Combine that with poor joint alignment and posture from work and you can easily see how you may be setting yourself up for a frustrating experience with a shoulder impingement or back spasms.
Ok, ok, I see. You get the point. So what do we do about it?
First, Let’s Review:
The continuous drawing back of the bow string requires strength and endurance in the upper body. A strong core and lower body is essential for balance and control.

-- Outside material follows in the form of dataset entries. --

/-- A failed boot is counted; the third in a row marks the slots of the pair BAD and is recorded (R101). `choice` is the pair
the boot had selected; the UNTESTED flag stays, which only a boot that ends clears, with its record (R103). -/
def State.countFailed (s : State) (choice : BootChoice) : State :=
  match choice with
  | .dock _ => s
  | .run p l _ =>
    if s.boot.fails < 2 then { s with boot := { s.boot with fails := s.boot.fails + 1 } }
    else
      let b := { s.boot.choose choice with untested := s.boot.untested }
      let b1 := (b.setSlot p (b.slot p).spoil).setSlot l (b.slot l).spoil
      let s1 : State := { s with boot := { b1 with fails := 0 } }
      s1.record 0x00A 63 (s1.readRst 0x10)

/-- A source that is absorbed while a reset is asserted holds the assertion for as long as it is active (R81, R82, R90). -/
def ResetCtl.stayActive (r : ResetCtl) (until_ : Nat) (asserted : Bool) : ResetCtl :=
  { r with activeUntil := Nat.max r.activeUntil until_
           holdUntil := if asserted then Nat.max r.holdUntil until_ else r.holdUntil }

/-- The source that is taken where one asserts: a RESET line whose time has come in the same CD08 cycle goes before one of a lower Reach, or of
its own Reach and a higher code (R90). -/
def State.strongest (s : State) (cause level : Nat) : Nat × Nat :=
  match s.rst.soft with
  | some x => match x.due with
    | some due =>
      if due ≤ s.clk && (decide (level < x.reach) || (decide (level = x.reach) && decide (7 < cause))) then (7, x.reach) else (cause, level)
    | none => (cause, level)
  | none => (cause, level)

/-- A source asserts, active for `lowUs` (R80, R81, R90). -/
def State.assertReset (s : State) (cause level lowUs : Nat) : State :=
  let (code, reach) := s.strongest cause level
  if !s.takesReset code reach then s.modRst fun r => r.stayActive (s.clk + lowUs) (decide (s.phase = .inReset))
  else
    let s1 := s.resetAt code reach lowUs
    if s.failedBoot cause then s1.countFailed s.bootChoice else s1

/-- VDD or VIO is absent for `lowUs`: the gangway forwards nothing until it is back (R163, Table 2.8). -/
def State.railAbsent (s : State) (lowUs : Nat) : State :=
  { s with chain := { s.chain with gangwayFrom := Nat.max s.chain.gangwayFrom (s.clk + lowUs) } }

/-- POWER_ON (R38, R80 to R82, R87, R394): VDD rises from below 0.8 V; whatever ran before is lost, the calendar and the LXO's judgement with it,
and a source that is still active holds the assertion. -/
def execPowerOn (s : State) : Result := .next (({ s with cal := {}, clocks := {} } : State).resetAt 1 4 0)

/-- The records in NVM end before a sequence number. -/
def Recorder.cutAt (r : Recorder) (mark : Word) : Recorder :=
  { r with nvm := r.nvm.takeWhile fun x => decide (x.seq ≠ mark)
           nvmNext := if r.nvm.any fun x => decide (x.seq = mark) then mark else r.nvmNext }

/-- A brown-out of VDD within a handover leaves the record of its step 1 as the last one written (R77; DEDUCED, log 60). -/
def State.cutHandover (s : State) : State :=
  match s.power.handover with
  | some h => { s with recorder := s.recorder.cutAt h.mark }
  | none => s

/-- BROWN_VDD (R37, R38, R77, R80, R81): the core is held in reset until VDD is good. -/
def execBrownVdd (s : State) : Result :=
  let low := Config.railLowFor 2 s.clk
  .next ((s.cutHandover.assertReset 2 (s.reachOf 2) low).railAbsent low)

/-- BROWN_VIO (R80, R81, R163). -/
def execBrownVio (s : State) : Result :=
  let low := Config.railLowFor 3 s.clk
  .next ((s.assertReset 3 (s.reachOf 3) low).railAbsent low)

/-- BROWN_VDDA (R80, R81). -/
def execBrownVdda (s : State) : Result := .next (s.assertReset 4 (s.reachOf 4) (Config.railLowFor 4 s.clk))

/-- PIN (R82): nRST low for `lowNs`; below 1 µs it is ignored, from 5 µs it always resets and holds the assertion. -/
def execPin (lowNs : Nat) (s : State) : Result :=
  .next <|
    if lowNs < 1000 then s
    else if lowNs < 5000 ∧ !Config.pinResets s.clk lowNs then s
    else s.assertReset 5 (s.reachOf 5) (lowNs / 1000)

/-- Whether the watchdog can have run out: RST.WDT, to 1 %, has passed since its count last started anew (R83). Services only put that
off. -/
def State.watchdogOver (s : State) : Bool := decide (s.rst.wdtSince + 990 * s.regN Reg.wdt ≤ s.clk)

/-- WATCHDOG (R83): the firmware has not serviced the watchdog; it stops while the purser is halted and in ANCHORED. -/
def execWatchdog (s : State) : Result :=
  .next <|
    if s.rst.halted || decide (s.phase = .anchored) || !s.watchdogOver then s else s.assertReset 6 (s.reachOf 6) 0

/-- SOFTWARE (R85, R86): the reply of a RESET line has left, and its delay is over. -/
def execSoftware (s : State) : Result :=
  .next <|
    match s.rst.soft with
    | some x => match x.due with
      | some due => if due ≤ s.clk then s.assertReset 7 x.reach 0 else s
      | none => s
    | none => s

/-- Whether the debug port is powered and the unit in a state in which it is served (R97). -/
def State.debugServed (s : State) : Bool :=
  decide (s.phase = .running) && s.domainOn 112
    && (decide (s.unit.st = .moored) || decide (s.unit.st = .drydock) || decide (s.unit.st = .safe))

/-- DEBUG (R97): a reset request through the debug port. -/
def execDebug (s : State) : Result := .next <| if s.debugServed then s.assertReset 8 (s.reachOf 8) 0 else s

/-- DEBUG_HALT (R97): the purser is halted; KILL, the kill tree and the keeper work as usual. -/
def execDebugHalt (s : State) : Result := .next <| if s.debugServed then s.modRst fun r => { r with halted := true } else s

/-- CLOCK_FAIL (R80, R90, R110): the IRC is judged failed while the XO is not stable; a reset at Reach 2 that is asserted or
releases then restarts at the higher Reach. -/
def State.clockFailed (s : State) : Bool := s.checkerRuns && !s.clocks.ircOk && !s.clocks.xoStable

/-- CLOCK_FAIL (R80). -/
def execClockFail (s : State) : Result := .next <| if s.clockFailed then s.assertReset 9 (s.reachOf 9) 0 else s

/-- LOCKUP_PURSER (R84). -/
def execLockupPurser (s : State) : Result := .next <| if s.coreUp then s.assertReset 10 (s.reachOf 10) 0 else s

/-- LOCKUP_PILOT (R84): two missed write phases in a row, or an exception of the pilot core. -/
def execLockupPilot (s : State) : Result := .next <| if s.coreUp then s.assertReset 11 (s.reachOf 11) 0 else s

/-! ### Release (R91, R92) -/

/-- Whether the assertion may end: 100 µs and the length of an nRST low have passed, and no failed clock holds it, whatever its source was (R81,
R82; DEDUCED, log 75). -/
def State.releaseDue (s : State) : Bool := decide (s.phase = .inReset) && decide (s.rst.holdUntil ≤ s.clk) && !s.clockFailed

/-- RESET_RELEASE (R83, R89, R91, R92, R94, R380): the cause is remembered, a fused reach table taken in, the watchdog starts anew, and the
restart runs. A reset at Reach 1 that ended the boot after a power-up leaves that boot's configuration still to be loaded (R94; DEDUCED, log
80). -/
def execResetRelease (s : State) : Result :=
  .next <|
    if !s.releaseDue then s
    else
      let s1 := s.modRst fun r =>
        { r with lastCause := w24 (r.cause.toNat + 16 * r.level), table := r.fused.getD r.table
                 fromReset := true, coldBoot := r.coldBoot || decide (r.fromStep ≠ 0), wdtSince := s.clk }
      if s.rst.fromStep = 0 then { s1 with phase := .boot, recorder := { s1.recorder with window := some s1.cdUs } }
      else { s1 with phase := .powerUp, power := { s1.power with wake := .reset } }

end Sys2Proof.Machine
end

Strong forearms will ensure proper aiming and a steady grip.
Key Muscles Used by the Bowhunter Include:
The muscles of the shoulder girdle; the latissimus dorsi, the teres major, and the deltoids (Holding the bow (Anterior) Drawing the string (Posterior).The muscles of the neck; the levator scapula and trapezius muscles.
The core muscles; the transverse abdominus, obliques, and the spinal erectors.
The muscles of the arms; bicep, brachialis (drawing), brachioradialis, tricep (holding).
The muscles of the upper legs and hips; the gluteals, the hamstrings, and the quadriceps.
A good overall strengthening program to keep the muscles strong and flexible will keep the bowhunter adventuring, stalking (and hopefully packing out) prey for as long as you can hold a bow.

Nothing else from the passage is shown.